▶ **Work instructions**:
When you reach the line containing "def Dev.hasSession (d" in the records below, start copying exactly, and stop once you have copied the line containing "mine.foldl (fun (d : Dev) r".

▶ **Record excerpts**:
-- ==== Sys2Proof/Machine/Session.lean ====
section
/-! DEFINITION. Sessions and contexts: HELLO, BYE, CTX_OPEN, CTX_CLOSE, CTX_SHARES (R91, R94, R354 to R358, R360). -/

namespace Sys2Proof.Machine

/-- Whether a mailbox carries a session (R356). -/
def Dev.hasSession (d : Dev) (m : Nat) : Bool := (tget d.stew.sessions m).isSome

/-- Commands of a context that have not started complete with SUPERSEDED (R354). -/
def Dev.supersedeCtx (d : Dev) (now c by_ : Nat) : Dev :=
  let mine := d.stew.inflight.filter fun r => r.ctx == c && !r.decided && r.code != 0x0001 && r.code != 0x0002 && r.code != 0x0101
  mine.foldl (fun (d : Dev) r => d.finish now r .superseded by_ []) d

/-- The sequences of a closing context leave at a commit; joins that wait are superseded (R234, R354, R360). -/
def Dev.leaveSeqs (d : Dev) (now c by_ : Nat) (key : Key) : Dev :=
  let queued := d.kv.seqs.filter fun e => e.2.ctx == c && e.2.state == .queued
  let d1 := queued.foldl (fun (d : Dev) e =>
    let d1 := ({ d with kv := { d.kv with seqs := tdel d.kv.seqs e.1 } }).dropWait (.command e.2.mbx e.2.seq)
    let d2 := d1.finishAt now (e.2.mbx, e.2.seq) .superseded by_ []
    match e.2.leaving with
    | some l => d2.finishAt now (l.1, l.2.1) .ok 0 []
    | none => d2) d
  { d1 with kv := { d1.kv with seqs := tmap d1.kv.seqs fun _ (x : KvSeq) => if x.ctx = c ∧ x.leaving.isNone then { x with leaving := some (noCmd.1, noCmd.2, key) } else x } }

/-- A context starts to close (R354, R360): q: the SEQ that closes it; by_: what overtakes its commands. -/
def Dev.startClose (d : Dev) (now c q by_ : Nat) (key : Key) : Dev :=
  let d1 := { d with fab := { d.fab with ctxs := tmod d.fab.ctxs c fun x => { x with closing := some q, endedAt := now } } }
  let d2 := (d1.supersedeCtx now c by_).leaveSeqs now c by_ key
  let mine := (d2.fab.cascades.filter fun e => e.2.ctx == c && e.2.unloading.isNone).map (·.1)
  mine.foldl (fun (d : Dev) h => d.startUnload now h noCmd by_) d2

/-- Every open context of a session closes as CTX_CLOSE would (R358). -/
def Dev.closeAll (d : Dev) (now : Nat) (r : Req) : Dev :=
  (d.openCtxs r.mbx).foldl (fun (d : Dev) c => if (d.ctx? c).elim true fun x => x.closing.isSome then d else d.startClose now c (2 ^ 32 + r.seq) (overtaker r.mbx r.seq) (r.key d)) d

/-- The reserved bits of HELLO's payload (R356). -/
def Req.helloRsvd (r : Req) : List (Nat × Nat × Nat) := [(0, 4, 28), (4, 0, 32)] ++ (List.range (r.fld 0 0 4)).map fun i => (8 + 4 * i, 0, 20)

/-- The checks of hello, in the order of R352. -/
def Dev.helloCheck (d : Dev) (m : Nat) (r : Req) : Option Fail :=
  let n (r : Req) : Nat := r.fld 0 0 4
  let laid (r : Req) : Bool := decide (1 ≤ n r) && decide (n r ≤ 8) && r.len == 8 + 4 * n r
  firstFail
    [need (!laid r || (d.agreed r).isSome) .badVersion d.highest, r.headerFail 3, if r.len < 1 then some (.badConfig, 8) else r.rsvdFail r.helloRsvd,
     needCfg (decide (1 ≤ n r) && decide (n r ≤ 8)) 0, need (r.len == 8 + 4 * n r) .badConfig 8, need (!(r.flag 0 && r.flag 1)) .badConfig 9,
     need (!d.hasSession m || r.flag 0 || r.flag 1) .busy 0]

/-- HELLO (R356 to R358). -/
def Dev.hello (d : Dev) (now m seq : Nat) : Dev :=
  d.command now m seq 0x0001 (fun _ => true) (d.helloCheck m)
    fun r =>
      let minor := (d.agreed r).getD 0
      if d.hasSession m ∧ r.flag 1 then (((d.decide' r).closeAll now r).settleEnds now)
      else d.openSession now r minor (if r.flag 0 then (d.openCtxs m).length else 0)

/-- HELLO (R356): the request SEQ seq of mailbox m. -/
def execHello (t m seq : Nat) (s : State) : Host.Outcome State Fault Refusal := s.run t fun now d => d.hello now m seq

/-- The checks of bye, in the order of R352. -/
def Dev.byeCheck (d : Dev) (r : Req) : Option Fail :=
  d.front r 1 0 []

/-- BYE (R358): it waits for every earlier command of its mailbox, with CLOSE_ALL after closing the contexts. -/
def Dev.bye (d : Dev) (now m seq : Nat) : Dev :=
  d.command now m seq 0x0002 (fun _ => true) d.byeCheck
    fun r =>
      let d1 := d.decide' r
      (if r.flag 0 then d1.closeAll now r else d1).settleEnds now

/-- BYE (R358). -/
def execBye (t m seq : Nat) (s : State) : Host.Outcome State Fault Refusal := s.run t fun now d => d.bye now m seq

/-- The lowest context id that is not in use (R91). -/
def Dev.freeCtx (d : Dev) : Option Nat := lowest 1024 fun c => (d.ctx? c).isNone

/-- The checks of ctxOpen, in the order of R352. -/
def Dev.ctxOpenCheck (d : Dev) (m : Nat) (r : Req) : Option Fail :=
  firstFail
    [d.versionFail r, d.permFail r, need (decide (2 ≤ r.fld 0 0 4) || decide (r.len < 1) || (d.groups m).testBit 15) .denied 0, r.headerFail 0, r.rsvdFail [(0, 4, 12)],
     need (r.len == 8) .badConfig 8, needCfg (r.fld 0 16 16 != 0) 2, need d.freeCtx.isSome .busy 0]

/-- CTX_OPEN (R91, R172, R202, R355, R360): a SEED of 0 stands for the low 32 bits of the completion's DT. -/
def Dev.ctxOpen (d : Dev) (now m seq : Nat) : Dev :=
  d.command now m seq 0x0101 (fun _ => true) (d.ctxOpenCheck m)
    fun r => match d.freeCtx with
      | none => d
      | some c =>
        let g := r1 .pbuCtxCfg c
        let x : Ctx := { mbx := m, cls := r.fld 0 0 4, seed := if r.w32 4 = 0 then now % 2 ^ 32 else r.w32 4 }
        let d1 := ((d.wr g g.reset).sf g F.pbuCtxCfg.CLASS (r.fld 0 0 4)).sf g F.pbuCtxCfg.SHARE (r.fld 0 16 16)
        (({ d1 with fab := { d1.fab with ctxs := tset d1.fab.ctxs c x } }.wn (r1 .pbuCtxConsumed c) 0).wn (r1 .sluCtxSpill c) 0).finish now r .ok c []

/-- CTX_OPEN (R91). -/
def execCtxOpen (t m seq : Nat) (s : State) : Host.Outcome State Fault Refusal := s.run t fun now d => d.ctxOpen now m seq

/-- The checks of ctxClose, in the order of R352. -/
def Dev.ctxCloseCheck (d : Dev) (r : Req) : Option Fail :=
  d.front r 0 0 []

/-- CTX_CLOSE (R131, R179, R185, R354, R360). -/
def Dev.ctxClose (d : Dev) (now m seq : Nat) : Dev :=
  d.command now m seq 0x0102 (fun _ => true) d.ctxCloseCheck
    fun r => (((d.decide' r).startClose now r.ctx r.seq (overtaker m seq) (r.key d)).settleEnds now)

/-- CTX_CLOSE (R354). -/
def execCtxClose (t m seq : Nat) (s : State) : Host.Outcome State Fault Refusal := s.run t fun now d => d.ctxClose now m seq

/-- The checks of ctxShares, in the order of R352. -/
def Dev.ctxSharesCheck (d : Dev) (m : Nat) (r : Req) : Option Fail :=
  let n (r : Req) : Nat := r.fld 0 0 8
  let at_ (r : Req) (i : Nat) : Nat × Nat := (r.fld (4 + 4 * i) 0 10, r.fld (4 + 4 * i) 16 16)
  firstFail
    ([d.versionFail r, d.permFail r, need ((List.range (n r)).all fun i => decide (r.len < 8 + 4 * i) || (d.openCtxs m).contains (at_ r i).1) .denied 0,
      r.headerFail 0, r.rsvdFail ([(0, 8, 24)] ++ (List.range (n r)).map fun i => (4 + 4 * i, 10, 6)), if r.len < 1 then some (.badConfig, 8) else none,
      needCfg (decide (1 ≤ n r) && decide (n r ≤ 119)) 0, need (r.len == 4 + 4 * n r) .badConfig 8] ++
     (List.range (n r)).map fun i => needCfg ((at_ r i).2 != 0) (6 + 4 * i))

/-- CTX_SHARES (R94, R360): the shares wait for the next period start. -/
def Dev.ctxShares (d : Dev) (now m seq : Nat) : Dev :=
  let n (r : Req) : Nat := r.fld 0 0 8
  let at_ (r : Req) (i : Nat) : Nat × Nat := (r.fld (4 + 4 * i) 0 10, r.fld (4 + 4 * i) 16 16)
  d.command now m seq 0x0103 (fun _ => true) (d.ctxSharesCheck m)
    fun r => ({ d with pbu := { d.pbu with shares := (List.range (n r)).foldl (fun (s : Tbl Nat) i => tset s (at_ r i).1 (at_ r i).2) d.pbu.shares } }).finish now r .ok 0 []

/-- CTX_SHARES (R94). -/
def execCtxShares (t m seq : Nat) (s : State) : Host.Outcome State Fault Refusal := s.run t fun now d => d.ctxShares now m seq

end Sys2Proof.Machine
end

▶ **Result**:
def Dev.hasSession (d : Dev) (m : Nat) : Bool := (tget d.stew.sessions m).isSome

/-- Commands of a context that have not started complete with SUPERSEDED (R354). -/
def Dev.supersedeCtx (d : Dev) (now c by_ : Nat) : Dev :=
  let mine := d.stew.inflight.filter fun r => r.ctx == c && !r.decided && r.code != 0x0001 && r.code != 0x0002 && r.code != 0x0101
  mine.foldl (fun (d : Dev) r => d.finish now r .superseded by_ []) d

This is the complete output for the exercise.